▲ Kick
▲ Snare
▲ Hi-hat
▲ Tom
▲ Bass Drum
▲ Drum samples are generated by the conditional WGAN with gradient penalty (WGAN-GP), which directly generates one-dimensional time waveforms. iZotope's BreakTweaker drum samples, which are royalty-free, were used as a dataset for training.
▲ Continuous morphing of the generated audio sample according to the continuous change (linear interpolation) in the latent vector space. For this demo, a WGAN-GP which generates two-dimensional spectrograms was used. The generated spectrograms were converted into waveforms using the Griffin-Lim algorithm. NSynth dataset was used for training.
code: https://github.com/soohyun123/Drums-sample-generator-using-conditional-GAN
▲ The code is based on Librosa and PyTorch libraries.
This research project was proposed in May 2018, and selected for the Undergraduate Research Program (URP) of Korea Advanced Institute of Science and Technology (KAIST) with financial support.
It was 2018 when GAN was still quite a brand-new thing. After this project, I went for Korean military serivce until 2021.
This research proceeded through two phases:
At first, from June 2018 to December 2018, I tested the method in which spectrograms were generated by WGAN-GP and then were converted into waveforms using the Griffin-Lim algorithm.
Inspired by the success of GAN in the image domain, I tried generating spectrograms with GAN since spectrograms are also two-dimensional images. I first tried a vanilla DCGAN architecture with binary cross-entropy (BCE) loss for training, but it did not work. Then I found out that using WGAN-GP is essential for successful training when the size of images is as large as 128x128. (But, as of 2021, there are generative models capable of generating much larger images with high fidelity.) NSynth dataset was used for training.
I also examined if a continuous change of a latent vector results in a continuous morphing of the output sound; I could hear that the output sound changed continuously according to the continuous change between two latent vectors.
▲ Training of the spectrogram WGAN-GP
During this period, Chris Donahue et al. (2019) released the preprint of their paper on audio generation with GAN, which included the range that my project dealt with.

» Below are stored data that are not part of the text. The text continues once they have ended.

@[simp] theorem modHamper_pending (s : State) (i : Nat) (f : Hamper → Hamper) :
    (modHamper s i f).pending = s.pending := rfl
@[simp] theorem modHamper_bsn (s : State) (i : Nat) (f : Hamper → Hamper) :
    (modHamper s i f).bsn = s.bsn := rfl
@[simp] theorem modHamper_cycle (s : State) (i : Nat) (f : Hamper → Hamper) :
    (modHamper s i f).cycle = s.cycle := rfl
@[simp] theorem modHamper_seq (s : State) (i : Nat) (f : Hamper → Hamper) :
    (modHamper s i f).seq = s.seq := rfl
@[simp] theorem modHamper_mapDue (s : State) (i : Nat) (f : Hamper → Hamper) :
    (modHamper s i f).mapDue = s.mapDue := rfl
@[simp] theorem modHamper_spi (s : State) (i : Nat) (f : Hamper → Hamper) :
    (modHamper s i f).spi = s.spi := rfl
@[simp] theorem modHamper_addrA (s : State) (i : Nat) (f : Hamper → Hamper) :
    (modHamper s i f).addrA = s.addrA := rfl
@[simp] theorem modHamper_addrB (s : State) (i : Nat) (f : Hamper → Hamper) :
    (modHamper s i f).addrB = s.addrB := rfl
@[simp] theorem modHamper_bus (s : State) (i : Nat) (f : Hamper → Hamper) :
    (modHamper s i f).bus = s.bus := rfl
@[simp] theorem modHamper_events (s : State) (i : Nat) (f : Hamper → Hamper) :
    (modHamper s i f).events = s.events := rfl
@[simp] theorem modHamper_power (s : State) (i : Nat) (f : Hamper → Hamper) :
    (modHamper s i f).power = s.power := rfl
@[simp] theorem modHamper_record (s : State) (i : Nat) (f : Hamper → Hamper) :
    (modHamper s i f).record = s.record := rfl
@[simp] theorem modHamper_otp (s : State) (i : Nat) (f : Hamper → Hamper) :
    (modHamper s i f).otp = s.otp := rfl
@[simp] theorem modHamper_clock (s : State) (i : Nat) (f : Hamper → Hamper) :
    (modHamper s i f).clock = s.clock := rfl
@[simp] theorem modHamper_dports (s : State) (i : Nat) (f : Hamper → Hamper) :
    (modHamper s i f).dports = s.dports := rfl
@[simp] theorem modHamper_asrc (s : State) (i : Nat) (f : Hamper → Hamper) :
    (modHamper s i f).asrc = s.asrc := rfl
@[simp] theorem modHamper_analog (s : State) (i : Nat) (f : Hamper → Hamper) :
    (modHamper s i f).analog = s.analog := rfl
@[simp] theorem modHamper_wake (s : State) (i : Nat) (f : Hamper → Hamper) :
    (modHamper s i f).wake = s.wake := rfl
@[simp] theorem modHamper_stage (s : State) (i : Nat) (f : Hamper → Hamper) :
    (modHamper s i f).stage = s.stage := rfl
@[simp] theorem modHamper_diag (s : State) (i : Nat) (f : Hamper → Hamper) :
    (modHamper s i f).diag = s.diag := rfl
@[simp] theorem modHamper_touch (s : State) (i : Nat) (f : Hamper → Hamper) :
    (modHamper s i f).touch = s.touch := rfl
@[simp] theorem modHamper_graph (s : State) (i : Nat) (f : Hamper → Hamper) :
    (modHamper s i f).graph = s.graph := rfl
@[simp] theorem modHamper_drover (s : State) (i : Nat) (f : Hamper → Hamper) :
    (modHamper s i f).drover = s.drover := rfl
@[simp] theorem modHamper_health (s : State) (i : Nat) (f : Hamper → Hamper) :
    (modHamper s i f).health = s.health := rfl
@[simp] theorem modHamper_regs (s : State) (i : Nat) (f : Hamper → Hamper) :
    (modHamper s i f).regs = s.regs := rfl
@[simp] theorem modHamper_jtag (s : State) (i : Nat) (f : Hamper → Hamper) :
    (modHamper s i f).jtag = s.jtag := rfl
@[simp] theorem modHamper_sramClean (s : State) (i : Nat) (f : Hamper → Hamper) :
    (modHamper s i f).sramClean = s.sramClean := rfl
@[simp] theorem modHamper_rcNow (s : State) (i : Nat) (f : Hamper → Hamper) :
    (modHamper s i f).rcNow = s.rcNow := rfl
@[simp] theorem modHamper_free (s : State) (i : Nat) (f : Hamper → Hamper) :
    (modHamper s i f).free = s.free := rfl

@[simp] theorem modAux_pending (s : State) (i : Nat) (f : Aux → Aux) :
    (modAux s i f).pending = s.pending := rfl
@[simp] theorem modAux_bsn (s : State) (i : Nat) (f : Aux → Aux) :
    (modAux s i f).bsn = s.bsn := rfl
@[simp] theorem modAux_cycle (s : State) (i : Nat) (f : Aux → Aux) :
    (modAux s i f).cycle = s.cycle := rfl
@[simp] theorem modAux_seq (s : State) (i : Nat) (f : Aux → Aux) :
    (modAux s i f).seq = s.seq := rfl
@[simp] theorem modAux_mapDue (s : State) (i : Nat) (f : Aux → Aux) :
    (modAux s i f).mapDue = s.mapDue := rfl
@[simp] theorem modAux_spi (s : State) (i : Nat) (f : Aux → Aux) :
    (modAux s i f).spi = s.spi := rfl
@[simp] theorem modAux_addrA (s : State) (i : Nat) (f : Aux → Aux) :
    (modAux s i f).addrA = s.addrA := rfl
@[simp] theorem modAux_addrB (s : State) (i : Nat) (f : Aux → Aux) :
    (modAux s i f).addrB = s.addrB := rfl
@[simp] theorem modAux_bus (s : State) (i : Nat) (f : Aux → Aux) :
    (modAux s i f).bus = s.bus := rfl
@[simp] theorem modAux_events (s : State) (i : Nat) (f : Aux → Aux) :
    (modAux s i f).events = s.events := rfl
@[simp] theorem modAux_power (s : State) (i : Nat) (f : Aux → Aux) :
    (modAux s i f).power = s.power := rfl
@[simp] theorem modAux_record (s : State) (i : Nat) (f : Aux → Aux) :
    (modAux s i f).record = s.record := rfl
@[simp] theorem modAux_otp (s : State) (i : Nat) (f : Aux → Aux) :
    (modAux s i f).otp = s.otp := rfl
@[simp] theorem modAux_dports (s : State) (i : Nat) (f : Aux → Aux) :
    (modAux s i f).dports = s.dports := rfl
@[simp] theorem modAux_asrc (s : State) (i : Nat) (f : Aux → Aux) :
    (modAux s i f).asrc = s.asrc := rfl
@[simp] theorem modAux_analog (s : State) (i : Nat) (f : Aux → Aux) :
    (modAux s i f).analog = s.analog := rfl
@[simp] theorem modAux_wake (s : State) (i : Nat) (f : Aux → Aux) :
    (modAux s i f).wake = s.wake := rfl
@[simp] theorem modAux_stage (s : State) (i : Nat) (f : Aux → Aux) :
    (modAux s i f).stage = s.stage := rfl
@[simp] theorem modAux_diag (s : State) (i : Nat) (f : Aux → Aux) :
    (modAux s i f).diag = s.diag := rfl
@[simp] theorem modAux_touch (s : State) (i : Nat) (f : Aux → Aux) :
    (modAux s i f).touch = s.touch := rfl
@[simp] theorem modAux_graph (s : State) (i : Nat) (f : Aux → Aux) :
    (modAux s i f).graph = s.graph := rfl
@[simp] theorem modAux_drover (s : State) (i : Nat) (f : Aux → Aux) :
    (modAux s i f).drover = s.drover := rfl
@[simp] theorem modAux_health (s : State) (i : Nat) (f : Aux → Aux) :
    (modAux s i f).health = s.health := rfl
@[simp] theorem modAux_params (s : State) (i : Nat) (f : Aux → Aux) :
    (modAux s i f).params = s.params := rfl
@[simp] theorem modAux_regs (s : State) (i : Nat) (f : Aux → Aux) :
    (modAux s i f).regs = s.regs := rfl
@[simp] theorem modAux_jtag (s : State) (i : Nat) (f : Aux → Aux) :
    (modAux s i f).jtag = s.jtag := rfl
@[simp] theorem modAux_sramClean (s : State) (i : Nat) (f : Aux → Aux) :
    (modAux s i f).sramClean = s.sramClean := rfl
@[simp] theorem modAux_rcNow (s : State) (i : Nat) (f : Aux → Aux) :
    (modAux s i f).rcNow = s.rcNow := rfl
@[simp] theorem modAux_free (s : State) (i : Nat) (f : Aux → Aux) :
    (modAux s i f).free = s.free := rfl

@[simp] theorem modBank_pending (s : State) (i : Nat) (f : Bank → Bank) :
    (modBank s i f).pending = s.pending := rfl
@[simp] theorem modBank_bsn (s : State) (i : Nat) (f : Bank → Bank) :
    (modBank s i f).bsn = s.bsn := rfl
@[simp] theorem modBank_cycle (s : State) (i : Nat) (f : Bank → Bank) :
    (modBank s i f).cycle = s.cycle := rfl
@[simp] theorem modBank_seq (s : State) (i : Nat) (f : Bank → Bank) :
    (modBank s i f).seq = s.seq := rfl
@[simp] theorem modBank_mapDue (s : State) (i : Nat) (f : Bank → Bank) :
    (modBank s i f).mapDue = s.mapDue := rfl
@[simp] theorem modBank_spi (s : State) (i : Nat) (f : Bank → Bank) :
    (modBank s i f).spi = s.spi := rfl
@[simp] theorem modBank_addrA (s : State) (i : Nat) (f : Bank → Bank) :
    (modBank s i f).addrA = s.addrA := rfl
@[simp] theorem modBank_addrB (s : State) (i : Nat) (f : Bank → Bank) :
    (modBank s i f).addrB = s.addrB := rfl
@[simp] theorem modBank_bus (s : State) (i : Nat) (f : Bank → Bank) :
    (modBank s i f).bus = s.bus := rfl
@[simp] theorem modBank_events (s : State) (i : Nat) (f : Bank → Bank) :
    (modBank s i f).events = s.events := rfl
@[simp] theorem modBank_power (s : State) (i : Nat) (f : Bank → Bank) :
    (modBank s i f).power = s.power := rfl
@[simp] theorem modBank_record (s : State) (i : Nat) (f : Bank → Bank) :
    (modBank s i f).record = s.record := rfl
@[simp] theorem modBank_otp (s : State) (i : Nat) (f : Bank → Bank) :
    (modBank s i f).otp = s.otp := rfl
@[simp] theorem modBank_clock (s : State) (i : Nat) (f : Bank → Bank) :
    (modBank s i f).clock = s.clock := rfl
@[simp] theorem modBank_dports (s : State) (i : Nat) (f : Bank → Bank) :
    (modBank s i f).dports = s.dports := rfl
@[simp] theorem modBank_asrc (s : State) (i : Nat) (f : Bank → Bank) :
    (modBank s i f).asrc = s.asrc := rfl
@[simp] theorem modBank_analog (s : State) (i : Nat) (f : Bank → Bank) :
    (modBank s i f).analog = s.analog := rfl
@[simp] theorem modBank_wake (s : State) (i : Nat) (f : Bank → Bank) :
    (modBank s i f).wake = s.wake := rfl
@[simp] theorem modBank_stage (s : State) (i : Nat) (f : Bank → Bank) :
    (modBank s i f).stage = s.stage := rfl
@[simp] theorem modBank_diag (s : State) (i : Nat) (f : Bank → Bank) :
    (modBank s i f).diag = s.diag := rfl
@[simp] theorem modBank_touch (s : State) (i : Nat) (f : Bank → Bank) :
    (modBank s i f).touch = s.touch := rfl
@[simp] theorem modBank_graph (s : State) (i : Nat) (f : Bank → Bank) :
    (modBank s i f).graph = s.graph := rfl
@[simp] theorem modBank_drover (s : State) (i : Nat) (f : Bank → Bank) :
    (modBank s i f).drover = s.drover := rfl
@[simp] theorem modBank_params (s : State) (i : Nat) (f : Bank → Bank) :
    (modBank s i f).params = s.params := rfl
@[simp] theorem modBank_regs (s : State) (i : Nat) (f : Bank → Bank) :
    (modBank s i f).regs = s.regs := rfl
@[simp] theorem modBank_jtag (s : State) (i : Nat) (f : Bank → Bank) :
    (modBank s i f).jtag = s.jtag := rfl
@[simp] theorem modBank_sramClean (s : State) (i : Nat) (f : Bank → Bank) :
    (modBank s i f).sramClean = s.sramClean := rfl
@[simp] theorem modBank_rcNow (s : State) (i : Nat) (f : Bank → Bank) :
    (modBank s i f).rcNow = s.rcNow := rfl
@[simp] theorem modBank_free (s : State) (i : Nat) (f : Bank → Bank) :
    (modBank s i f).free = s.free := rfl
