/-- Settles O15: the tables lie outside the ports. -/
theorem healthReadsAnswer : Obligations.HealthReadsAnswer := by
  intro s q
  refine ⟨fun h hp => ?_, fun h hp hf h1 hn => ?_, fun h hp hn => ?_, fun h hp => ?_, fun h hp => ?_⟩
  · exact exec_tells rfl h (lenIs_nil hp) (by decide) (fun _ => rfl) (fun _ _ _ _ _ => rfl) rfl
  · have hb : ¬(!(within (pay8 q 0) 0 63 && within (pay8 q 1) 1 64 && decide (pay8 q 0 + pay8 q 1 ≤ 64))) = true := by
      simp [within]
      omega
    exact exec_tells (payload := fun t => ((t.health.table.drop (pay8 q 0)).take (pay8 q 1)).flatMap (entryBytes t)) rfl h
      (lenIs_of hp) (by decide) (fun _ => if_neg hb) (fun _ _ _ _ _ => rfl) rfl
  · exact exec_refuses rfl h (lenIs_of hp) (if_pos (by simp; omega))
  · exact exec_tells rfl h (lenIs_nil hp) (by decide) (fun _ => rfl) (fun _ _ _ _ _ => rfl) rfl
  · exact exec_tells rfl h (lenIs_nil hp) (by decide) (fun _ => rfl) (fun _ _ _ _ _ => rfl) rfl

/-- Settles O16: graphs, Hampers, digital ports and routes lie outside the command ports. -/
theorem graphAndPortReadsAnswer : Obligations.GraphAndPortReadsAnswer := by
  intro s q
  refine ⟨fun h hp => ?_, fun h hp => ?_, fun h hp hr hs hv => ?_, fun h hp hr hv => ?_, fun h hp => ?_, fun h hp => ?_,
    fun h hp => ?_⟩
  · exact exec_tells rfl h (lenIs_nil hp) (by decide) (fun _ => rfl) (fun _ _ _ _ _ => rfl) rfl
  · exact exec_tells rfl h (lenIs_nil hp) (by decide) (fun _ => rfl) (fun _ _ _ _ _ => rfl) rfl
  · have hw : ¬(!within (pay8 q 0) 4 5) = true := by rcases hr with hr | hr <;> simp [hr, within]
    refine exec_reads rfl h (lenIs_of hp) (by decide) ((if_neg hw).trans ?_)
    rw [takePlace_dport]
    refine if_neg ?_
    rcases hs with hs | hs <;> simp [hs, hv]
  · have hw : ¬(!within (pay8 q 0) 4 5) = true := by rcases hr with hr | hr <;> simp [hr, within]
    refine exec_refuses rfl h (lenIs_of hp) ((if_neg hw).trans (if_pos ?_))
    rw [takePlace_dport, hv]
    simp
  · exact exec_tells rfl h (lenIs_nil hp) (by decide) (fun _ => rfl) (fun _ _ _ _ _ => rfl) rfl
  · exact exec_tells rfl h (lenIs_nil hp) (by decide) (fun _ => rfl) (fun _ _ _ _ _ => rfl) rfl
  · refine exec_tells rfl h (lenIs_nil hp) (by decide) (fun _ => rfl) (fun _ _ _ _ _ => rfl) ?_
    cases slotIn s.graph .active <;> rfl

/-! ## Session, device, stage and OTP reads -/

/-- The tags held beside a new place (R412). -/
theorem heldTags_append (p : Port) (o : Outstanding) :
    heldTags { p with outstanding := p.outstanding ++ [o] } = Nat.lor (heldTags p) (2 ^ o.tag.toNat) := by
  simp [heldTags, List.foldl_append]

/-- Settles O14: of what these opcodes tell, a place adds to the outstanding commands and tags of its own port alone. -/
theorem sessionReadsAnswer : Obligations.SessionReadsAnswer := by
  intro s q
  refine ⟨fun h => ?_, fun h hp => ?_, fun h hp => ?_, fun h hp => ?_⟩
  · exact exec_reads rfl h rfl (by decide) rfl
  · refine exec_reads rfl h (lenIs_nil hp) (by decide) ?_
    rw [classOf, takePlace_cls, takePlace_otp]
    rfl
  · refine exec_reads rfl h (lenIs_nil hp) (by decide) ?_
    have hport : getPort (takePlace s q.port (BitVec.ofNat 8 0x02) q.tag) q.port = { getPort s q.port with
        outstanding := (getPort s q.port).outstanding ++ [placeOf s q 0x02 .none false] } := by
      cases q.port <;> rfl
    dsimp only
    rw [hport, heldTags_append, List.length_append]
    simp only [takePlace_bsn, takePlace_power, takePlace_graphActive, takePlace_events, takePlace_otp, serviceOn]
    rfl
  · refine exec_reads rfl h (lenIs_nil hp) (by decide) ?_
    cases q.port <;> rfl

/-- Settles O17: what these opcodes tell lies outside the ports; POWER_STATUS takes a free value besides. -/
theorem deviceReadsAnswer : Obligations.DeviceReadsAnswer := by
  intro s q
  refine ⟨fun h hp => ?_, fun h hp => ?_, fun h hp => ?_, fun h hp => ?_, fun h hp => ?_, fun h hp => ?_⟩
  · refine exec_acts (v := nextFree s) rfl h (lenIs_nil hp) (by decide) ?_ (by cases q.port <;> rfl)
    have ht : (match s.power.change with
        | some c => c.target
        | none => s.power.mode) = (s.power.change.map (fun c => c.target)).getD s.power.mode := by
      cases s.power.change <;> rfl
    rw [← ht]
    cases q.port <;> rfl
  · exact exec_tells rfl h (lenIs_nil hp) (by decide) (fun _ => rfl) (fun _ _ _ _ _ => rfl) rfl
  · exact exec_tells rfl h (lenIs_nil hp) (by decide) (fun _ => rfl) (fun _ _ _ _ _ => rfl) rfl
  · refine exec_tells rfl h (lenIs_nil hp) (by decide) (fun _ => rfl) (fun _ _ _ _ _ => rfl) ?_
    cases s.wake.bridge <;> rfl
  · exact exec_tells rfl h (lenIs_nil hp) (by decide) (fun _ => rfl) (fun _ _ _ _ _ => rfl) rfl
  · exact exec_tells rfl h (lenIs_nil hp) (by decide) (fun _ => rfl) (fun _ _ _ _ _ => rfl) rfl

@[simp] theorem takePlace_leads (s : State) (p : PortId) (op tag : Byte) (k : Nat) :
    leads (takePlace s p op tag) k = leads s k :=
  takePlace_tells (f := fun t => leads t k) (fun _ _ _ _ _ => rfl) s p op tag

@[simp] theorem takePlace_chan (s : State) (p : PortId) (op tag : Byte) (k : Nat) :
    chan (takePlace s p op tag) k = chan s k :=
  takePlace_tells (f := fun t => chan t k) (fun _ _ _ _ _ => rfl) s p op tag

/-- Settles O18: power stage, diagnostics and OTP lie outside the ports. -/
theorem stageAndOtpReadsAnswer : Obligations.StageAndOtpReadsAnswer := by
  intro s q
  refine ⟨fun h hp => ?_, fun h hp hi hl => ?_, fun h hp hi => ?_, fun h hp => ?_, fun h hp => ?_⟩
  · exact exec_tells rfl h (lenIs_nil hp) (by decide) (fun _ => rfl) (fun _ _ _ _ _ => rfl) rfl
  · refine exec_reads rfl h (lenIs_of hp) (by decide) ?_
    simp [Nat.not_lt.mpr hi, hl]
  · refine exec_refuses rfl h (lenIs_of hp) ?_
    rcases hi with hi | hi <;> simp [hi]
  · exact exec_tells rfl h (lenIs_nil hp) (by decide) (fun _ => rfl) (fun _ _ _ _ _ => rfl) rfl
  · exact exec_tells rfl h (lenIs_nil hp) (by decide) (fun _ => rfl) (fun _ _ _ _ _ => rfl) rfl
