-- ==== Sys2Proof/Machine/Memory.lean ====
section
/-! DEFINITION. Memory: 4096 bytes in one space (spec/20_memory.md R60, R66; spec/10_state.md R32, R33), held as a list of
(address, byte) pairs in one canonical form: addresses strictly rising, no entry equal to what an unlisted address reads as. -/

namespace Sys2Proof.Machine

/-- The default of bytes 0 to 79 of the parameter `FONT`, glyph d at `5d` (10_state.md R33's table, from general knowledge, D31).
Log 8. -/
def smallFont : List Byte :=
  [0xF0, 0x90, 0x90, 0x90, 0xF0, 0x20, 0x60, 0x20, 0x20, 0x70] ++
  [0xF0, 0x10, 0xF0, 0x80, 0xF0, 0xF0, 0x10, 0xF0, 0x10, 0xF0] ++
  [0x90, 0x90, 0xF0, 0x10, 0x10, 0xF0, 0x80, 0xF0, 0x10, 0xF0] ++
  [0xF0, 0x80, 0xF0, 0x90, 0xF0, 0xF0, 0x10, 0x20, 0x40, 0x40] ++
  [0xF0, 0x90, 0xF0, 0x90, 0xF0, 0xF0, 0x90, 0xF0, 0x10, 0xF0] ++
  [0xF0, 0x90, 0xF0, 0x90, 0x90, 0xE0, 0x90, 0xE0, 0x90, 0xE0] ++
  [0xF0, 0x80, 0x80, 0x80, 0xF0, 0xE0, 0x90, 0x90, 0x90, 0xE0] ++
  [0xF0, 0x80, 0xF0, 0x80, 0xF0, 0xF0, 0x80, 0xF0, 0x80, 0x80]

/-- What an address that is not listed reads as: the contents after a cold reset with an empty ROM (10_state.md R50, 20_memory.md R66):
the font at 0 to 239 (bytes 80 to 239 a free value, log 9), zero elsewhere. -/
def unlistedByte (a : Nat) : Byte :=
  if a < 80 then smallFont.getD a 0
  else if a < 240 then Config.largeFont a
  else 0

/-- Memory as data. -/
abbrev Memory := List Host.Cell

/-- `MEM[a]` (10_state.md R32). -/
def Memory.read (m : Memory) (a : Nat) : Byte :=
  match m with
  | [] => unlistedByte a
  | (k, b) :: rest => if k = a then b else Memory.read rest a

/-- `MEM[a] <- b`, keeping the canonical form: writing what an unlisted address reads as removes the entry. -/
def Memory.write (m : Memory) (a : Nat) (b : Byte) : Memory :=
  match m with
  | [] => if b = unlistedByte a then [] else [(a, b)]
  | (k, c) :: rest =>
    if a < k then
      if b = unlistedByte a then (k, c) :: rest else (a, b) :: (k, c) :: rest
    else if a = k then
      if b = unlistedByte a then rest else (a, b) :: rest
    else (k, c) :: Memory.write rest a b

/-- Write bytes at ascending addresses from `a` (20_memory.md R62). -/
def Memory.writeBytes (m : Memory) (a : Nat) (bytes : List Byte) : Memory :=
  match bytes with
  | [] => m
  | b :: rest => Memory.writeBytes (m.write a b) (a + 1) rest

/-- The canonical form: every address exists (below 4096), addresses strictly rise, no entry equals the unlisted value. -/
def Memory.wf (m : Memory) : Bool :=
  match m with
  | [] => true
  | (k, b) :: rest =>
    decide (k < 4096) && decide (b ≠ unlistedByte k) && rest.all (fun cell => decide (k < cell.1)) && Memory.wf rest

end Sys2Proof.Machine
end

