-- ==== Sys2Proof/Machine/LoadAlu.lean ====
section
/-! DEFINITION. Register loads and the arithmetic/logic unit (spec/42_load_alu.md R170 to R184). Bytes wrap modulo 256; none of these
instructions can fault. -/

namespace Sys2Proof.Machine

/-- LD Vx, kk (R172). -/
def execLdImm (x : Nibble) (kk : Byte) (s : State) : Result := .next (s.setReg x kk).next

/-- ADD Vx, kk (R173): no flag (D7). -/
def execAddImm (x : Nibble) (kk : Byte) (s : State) : Result := .next (s.setReg x (s.reg x + kk)).next

/-- LD Vx, Vy (R174). -/
def execLdReg (x y : Nibble) (s : State) : Result := .next (s.setReg x (s.reg y)).next

/-- OR Vx, Vy (R175): VF unchanged (D7). -/
def execOr (x y : Nibble) (s : State) : Result := .next (s.setReg x (s.reg x ||| s.reg y)).next

/-- AND Vx, Vy (R176). -/
def execAnd (x y : Nibble) (s : State) : Result := .next (s.setReg x (s.reg x &&& s.reg y)).next

/-- XOR Vx, Vy (R177). -/
def execXor (x y : Nibble) (s : State) : Result := .next (s.setReg x (s.reg x ^^^ s.reg y)).next

/-- ADD Vx, Vy (R178). -/
def execAddReg (x y : Nibble) (s : State) : Result :=
  .next (s.writeResultFlag x (s.reg x + s.reg y) (addFlag (s.reg x) (s.reg y))).next

/-- SUB Vx, Vy (R179). -/
def execSub (x y : Nibble) (s : State) : Result :=
  .next (s.writeResultFlag x (s.reg x - s.reg y) (subFlag (s.reg x) (s.reg y))).next

/-- SHR Vx, Vy (R180). -/
def execShr (x y : Nibble) (s : State) : Result :=
  .next (s.writeResultFlag x (s.shiftSource x y >>> 1) (shrFlag (s.shiftSource x y))).next

/-- SUBN Vx, Vy (R181): the minuend is Vy, the destination still Vx. -/
def execSubn (x y : Nibble) (s : State) : Result :=
  .next (s.writeResultFlag x (s.reg y - s.reg x) (subFlag (s.reg y) (s.reg x))).next

/-- SHL Vx, Vy (R184). -/
def execShl (x y : Nibble) (s : State) : Result :=
  .next (s.writeResultFlag x (s.shiftSource x y <<< 1) (shlFlag (s.shiftSource x y))).next

end Sys2Proof.Machine
end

The authors called the method that I tested 'SpecGAN'. They also tested 'WaveGAN', which directly generates one-dimensional time waveforms. And their results showed that WaveGAN is better than SpecGAN in terms of sound quality.
Hence, from January 2019 to February 2019, I also tested the so-called WaveGAN method by modifying my so-called SpecGAN method. And I also added a conditional input feature using one-hot encoding. iZotope's BreakTweaker drum samples were used as a dataset for training, and a conditional input indicated which part of a drum-set (e.g. kick, snare, hi-hat, etc.) each audio sample corresponded.
Later Jesse Engel et al. (2019) improved the fidelity and frequency resolution of audio generation with GAN by generating instantaneous frequency spectra together with log-magnitude spectrograms to provide coherent phase information.